The myth of the American Dream has its strongest pull
on the individuals who do not enjoy the happiness and prosperity
that it promises. Willy pursues the fruits of that dream as a panacea
for the disappointments and the hurts of his own youth. He is a
true believer in the myth that any “well liked” young man possessing
a certain degree of physical faculty and “personal attractiveness”

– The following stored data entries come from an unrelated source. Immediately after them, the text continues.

/-! ## Task instructions -/

theorem witness_FalseGuardHasNoEffect :
    let f : InsnBits := ins 1 2 3 0 0 + 2 ^ 53
    let s := st (task [(2, 5), (3, 7)] [])
    insn (.addI 0 0 f) = some (0x10, 0, 0, f) ∧ s.canIssue 0 0 = true ∧ legal 0x10 f = true ∧ (s.task 0 0).guard f = false ∧
      InCode s 0 0 ((s.task 0 0).pc + 1) ∧ gives (exec (.addI 0 0 f) s) (retires s 0 0 0x10 f id) := by
  unfold InCode; decide +kernel

theorem witness_GuardIllegal : let f : InsnBits := BitVec.ofNat 56 (2 ^ 52); fPred f = 0 ∧ fPneg f = true := by decide

theorem witness_IllegalFormEndsTheTask :
    let f : InsnBits := ins 1 2 3 0 0 + 2 ^ 52
    let s := st (task [(2, 5), (3, 7)] [])
    let u := st { task [] [] with pc := 15 }
    s.canIssue 0 0 = true ∧ FreshEnd s 0 0 ∧ insn (.addI 0 0 f) = some (0x10, 0, 0, f) ∧ legal 0x10 f = false ∧
      gives (exec (.addI 0 0 f) s) (drainsWith s 0 0 0x02 (insnWord 0x10 f)) ∧
      u.canIssue 0 0 = true ∧ FreshEnd u 0 0 ∧ Issues u 0 0 0x00 0 ∧ (u.task 0 0).img.codeLen ≤ (u.task 0 0).pc + 1 ∧
      gives (exec (.nop 0 0 0) u) (drainsWith (u.atIssue 0 0 0x00 0) 0 0 0x02 (insnWord 0x00 0)) := by
  unfold FreshEnd Issues; decide +kernel

theorem witness_AwaitedRegisterHoldsIssue :
    let f : InsnBits := ins 1 2 3 0 0
    let s := st { task [(2, 5), (3, 7)] [] with pending := [3] }
    insn (.addI 0 0 f) = some (0x10, 0, 0, f) ∧ s.canIssue 0 0 = true ∧ legal 0x10 f = true ∧ (s.task 0 0).guard f = true ∧
      (∃ r ∈ readsOf 0x10 f, r ∈ (s.task 0 0).pending) ∧ (s.task 0 0).wait = none ∧
      gives (exec (.addI 0 0 f) s) (waitsOn (s.atIssue 0 0 0x10 f) 0 0 0x10 f 0 0 0 false) := by
  decide +kernel

/-- The instruction issues at the last index but one and writes v to g[1]. -/
def writes (i : Instr) (opc : Nat) (f : InsnBits) (s : State) (v : Word) : Bool :=
  issuesTo i opc f s (retires s 0 0 opc f (fun k => k.setG 1 v))

theorem witness_ScalarResults :
    let s := { st { task [(1, 0x1122334455667788), (2, 0x8000000000000000), (3, 65)] [] with pc := 14 } with time := 3 * 2 ^ 32 }
    let f : InsnBits := ins 1 2 3 0 0
    let m : InsnBits := ins 1 2 0 16 0xFFFFFFFF
    InCode s 0 0 ((s.task 0 0).pc + 1) ∧
      writes (.time 0 0 (ins 1 0 0 0 0)) 0x07 (ins 1 0 0 0 0) s 3 ∧
      writes (.addI 0 0 m) 0x10 m s 0x7FFFFFFFFFFFFFFF ∧ writes (.subI 0 0 m) 0x11 m s 0x8000000000000001 ∧
      writes (.mulI 0 0 f) 0x12 f s 0x8000000000000000 ∧ writes (.andI 0 0 m) 0x13 m s 0x8000000000000000 ∧
      writes (.orI 0 0 f) 0x14 f s 0x8000000000000041 ∧ writes (.xorI 0 0 m) 0x15 m s 0x7FFFFFFFFFFFFFFF ∧
      writes (.shl 0 0 f) 0x16 f s 0 ∧ writes (.shr 0 0 f) 0x17 f s 0x4000000000000000 ∧
      writes (.sar 0 0 f) 0x18 f s 0xC000000000000000 := by
  unfold InCode; decide +kernel

theorem witness_ScalarResultsMore :
    let s := st { task [(1, 0x1122334455667788), (2, 0x8000000000000000), (3, 65)] [] with pc := 14 }
    let f : InsnBits := ins 1 2 3 0 0
    let m : InsnBits := ins 1 0 0 0 0xFFFFFFFE
    writes (.minI 0 0 f) 0x19 f s 0x8000000000000000 ∧ writes (.maxI 0 0 f) 0x1A f s 65 ∧
      writes (.movi 0 0 m) 0x1B m s 0xFFFFFFFFFFFFFFFE ∧ writes (.movhi 0 0 m) 0x1C m s 0xFFFFFFFE55667788 := by
  decide +kernel

/-- The instruction issues and has this effect on the task. -/
def effects (i : Instr) (opc : Nat) (f : InsnBits) (s : State) (eff : Task → Task) : Bool :=
  issuesTo i opc f s (retires s 0 0 opc f eff)

theorem witness_RegisterFileMoves :
    let s := st { task [(2, 0xFFFFFFFFFFFFFFFF), (3, 5)] [(4, 0x40)] with p := 0x06, k := [(6, 9)] }
    let f (x : Nat) : InsnBits := ins 1 2 3 x 0
    InCode s 0 0 ((s.task 0 0).pc + 1) ∧
      effects (.kset 0 0 (ins 7 0 0 16 12)) 0x05 (ins 7 0 0 16 12) s (fun k => k.setK 7 12) ∧
      (∀ x ∈ List.range 6, effects (.cmp 0 0 (f x)) 0x1D (f x) s (fun k => k.setP 1 (decide (x = 1 ∨ x = 2 ∨ x = 5)))) ∧
      effects (.cmp 0 0 (ins 0 2 3 1 0)) 0x1D (ins 0 2 3 1 0) s id ∧
      (∀ x ∈ List.range 4, effects (.plog 0 0 (ins 3 1 4 x 0)) 0x1E (ins 3 1 4 x 0) s (fun k => k.setP 3 (decide (x ≠ 0)))) ∧
      effects (.aadd 0 0 (ins 15 4 0 16 8)) 0x1F (ins 15 4 0 16 8) s (fun k => k.setA 15 0x48) ∧
      effects (.movr 0 0 (ins 31 4 0 0 0)) 0x20 (ins 31 4 0 0 0) s (fun k => k.setG 31 0x40) ∧
      effects (.movr 0 0 (ins 15 3 0 1 0)) 0x20 (ins 15 3 0 1 0) s (fun k => k.setA 15 5) ∧
      effects (.movr 0 0 (ins 1 6 0 2 0)) 0x20 (ins 1 6 0 2 0) s (fun k => k.setG 1 9) ∧
      effects (.movr 0 0 (ins 1 2 0 3 0)) 0x20 (ins 1 2 0 3 0) s (fun k => k.setG 1 1) := by
  unfold InCode; decide +kernel

/-- The instruction issues, and either goes to an index in the code or ends the task with its own word. -/
def goesTo (i : Instr) (opc : Nat) (f : InsnBits) (s : State) (eff : Task → Task) (pc : Int) : Bool :=
  let u := s.atIssue 0 0 opc f
  letI := decInCode s pc
  issuesTo i opc f s (if InCode s 0 0 pc then runsAt u 0 0 (eff (u.task 0 0)) pc.toNat
    else drainsWith (u.modTask 0 0 eff) 0 0 0x02 (insnWord opc f))

theorem witness_ControlFlow :
    let s := st { task [(2, 15), (3, 16)] [] with k := [(1, 1), (2, 2)] }
    let at_ (i : InsnBits → Instr) (opc : Nat) (f : InsnBits) (eff : Task → Task) (pc : Int) : Bool := goesTo (i f) opc f s eff pc
    FreshEnd s 0 0 ∧
      at_ (.nop 0 0) 0x00 0 id 4 ∧ at_ (.br 0 0) 0x02 (ins 0 0 0 0 0xFFFFFFFD) id 0 ∧ at_ (.br 0 0) 0x02 (ins 0 0 0 0 0xFFFFFFFC) id (-1) ∧
      at_ (.br 0 0) 0x02 (ins 0 0 0 0 12) id 15 ∧ at_ (.br 0 0) 0x02 (ins 0 0 0 0 13) id 16 ∧
      at_ (.jr 0 0) 0x03 (ins 0 2 0 0 0) id 15 ∧ at_ (.jr 0 0) 0x03 (ins 0 3 0 0 0) id 16 ∧
      at_ (.loopI 0 0) 0x04 (ins 0 0 0 0 5) id 4 ∧ at_ (.loopI 0 0) 0x04 (ins 1 0 0 0 5) (fun k => k.setK 1 0) 4 ∧
      at_ (.loopI 0 0) 0x04 (ins 2 0 0 0 5) (fun k => k.setK 2 1) 8 := by
  unfold FreshEnd; decide +kernel

theorem witness_TaskEnds :
    let s := st (task [] [])
    let f := ins 0 0 0 0 0xFFFFFFFF
    let w : WaitRec := ⟨0x59, 0, 0, 0, 0, false, 0⟩
    let k := task [] []
    let u := { st { k with phase := .waiting, wait := some w, img := { k.img with waitUs := 2 } } with time := 2001 * 2 ^ 32 }
    FreshEnd s 0 0 ∧ Issues s 0 0 0x01 0 ∧ gives (exec (.endTask 0 0 0) s) (drainsWith (s.atIssue 0 0 0x01 0) 0 0 0x00 0) ∧
      Issues s 0 0 0x06 f ∧ gives (exec (.faultI 0 0 f) s) (drainsWith (s.atIssue 0 0 0x06 f) 0 0 0x0A 0xFFFFFFFFFFFFFFFF) ∧
      FreshEnd u 0 0 ∧ (u.task 0 0).phase = .waiting ∧ (u.task 0 0).wait = some w ∧ w.sealed = false ∧ (u.task 0 0).img.waitUs ≠ 0 ∧
      w.since + (u.task 0 0).img.waitUs * 1000 < u.ns ∧ u.held 0 0 = false ∧
      gives (exec (.waitTimeout 0 0) u) (drainsWith u 0 0 0x10 0x59) := by
  unfold FreshEnd Issues; decide +kernel
theorem witness_LoadsReadTheRegions :
    let s := (st (task [] [(1, 0x100)])).withBytes 0x108 [0x34, 0x92, 0, 0]
    let f := ins 5 1 0 5 8
    let addr : Word := 0x108
    let b := { s with badWords := [spadAddr 0 0x1108] }
    (s.task 0 0).areg (fA f) + 8 = addr ∧ addr.toNat % 2 = 0 ∧ isControl addr = false ∧ (s.core 0).xlate 0 addr 2 false = .ok [(0x1108, 2)] ∧
      s.pieceBad 0 false [(0x1108, 2)] = none ∧
      issuesTo (.ld 0 0 f) 0x28 f s (advance ((s.atIssue 0 0 0x28 f).modTask 0 0 (fun k => k.setG 5 0xFFFFFFFFFFFF9234)) 0 0) = true ∧
      b.pieceBad 0 false [(0x1108, 2)] = some 0x1108 ∧ Issues b 0 0 0x28 f := by
  unfold Issues; decide +kernel

theorem witness_StoresWriteTheRegions :
    let s := st (task [(3, 0x1122334455667788)] [(1, 0x100)])
    let f := ins 0 1 3 2 8
    let addr : Word := 0x108
    (s.task 0 0).areg (fA f) + 8 = addr ∧ addr.toNat % 4 = 0 ∧ isControl addr = false ∧ (s.core 0).xlate 0 addr 4 true = .ok [(0x1108, 4)] ∧
      s.pieceBad 0 true [(0x1108, 4)] = none ∧
      issuesTo (.st 0 0 f) 0x29 f s (advance ((s.atIssue 0 0 0x29 f).withBytes 0x108 [0x88, 0x77, 0x66, 0x55]) 0 0) = true := by
  decide +kernel

theorem witness_StoreChangesOnlyItsBytes :
    let s := st (task [(3, 0x1122334455667788)] [(1, 0x100)])
    let f := ins 0 1 3 2 8
    let q := (s.task 0 0).pair 0
    let a0 := spadAddr 0 0x1108
    0x108 / 2 ^ 27 = 0 ∧ 0x108 % 2 ^ 27 + 4 ≤ q.size ∧ q.valid = true ∧ q.base = 0x1000 ∧ s.pieceBad 0 true [(0x1108, 4)] = none ∧
      (∀ j < 4, s.mapByte (a0 + j) = none ∧ s.phys (a0 + j) = a0 + j) ∧
      issuesTo (.st 0 0 f) 0x29 f s (advance ((s.atIssue 0 0 0x29 f).withBytes 0x108 [0x88, 0x77, 0x66, 0x55]) 0 0) = true := by
  decide +kernel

can achieve the Dream if he journeys forth in the world with a can-do attitude
of confidence. The men who should have offered him the affirmation
that he needed to build a healthy concept of self-worth—his father
and Ben—left him. Therefore, Willy tries to measure his self-worth
by the standards of an American myth that hardly corresponds to
reality, while ignoring the more important foundations of family
love, unconditional support, and the freedom of choice inherent
to the American Dream. Unfortunately, Willy has a corrupted interpretation
of the American Dream that clashes with that set forth by the country’s
founding fathers; he is preoccupied with the material facets of
American success and national identity.
In his obsession with being “well liked,” Willy ignores
the love that his family can offer him. Linda is far more realistic
and grounded than Willy, and she is satisfied with what he can give
her. She sees through his facade and still loves and accepts the
man behind the facade. She likewise loves her adult sons, and she
recognizes their bluster as transparent as well. She knows in her
heart that Biff is irresponsible and that Happy is a “philandering
bum,” but she loves them without always having to like or condone
their behavior. The emotional core of the family, Linda demands
their full cooperation in dealing with Willy’s mental decline. If
Willy were content finally to relinquish the gnarled and grotesquely
caricatured American tragic myth that he has fed with his fear,
insecurity, and profound anxiety and that has possessed his soul,
he could be more content. Instead, he continues to chase the fame
and fortune that outruns him. He has built his concept of himself
not on human relationships that fulfill human needs but on the unrealistic
myth of the American hero. That myth has preyed on his all-too-common
male weaknesses, until the fantasy that he has constructed about
his life becomes intolerable to Biff. Willy’s diseased mind is almost
ready to explode by the end of Act I. The false hope offered by
the “Florida idea” is a placebo, and the empty confidence it instills
in Willy makes his final fall all the more crushing.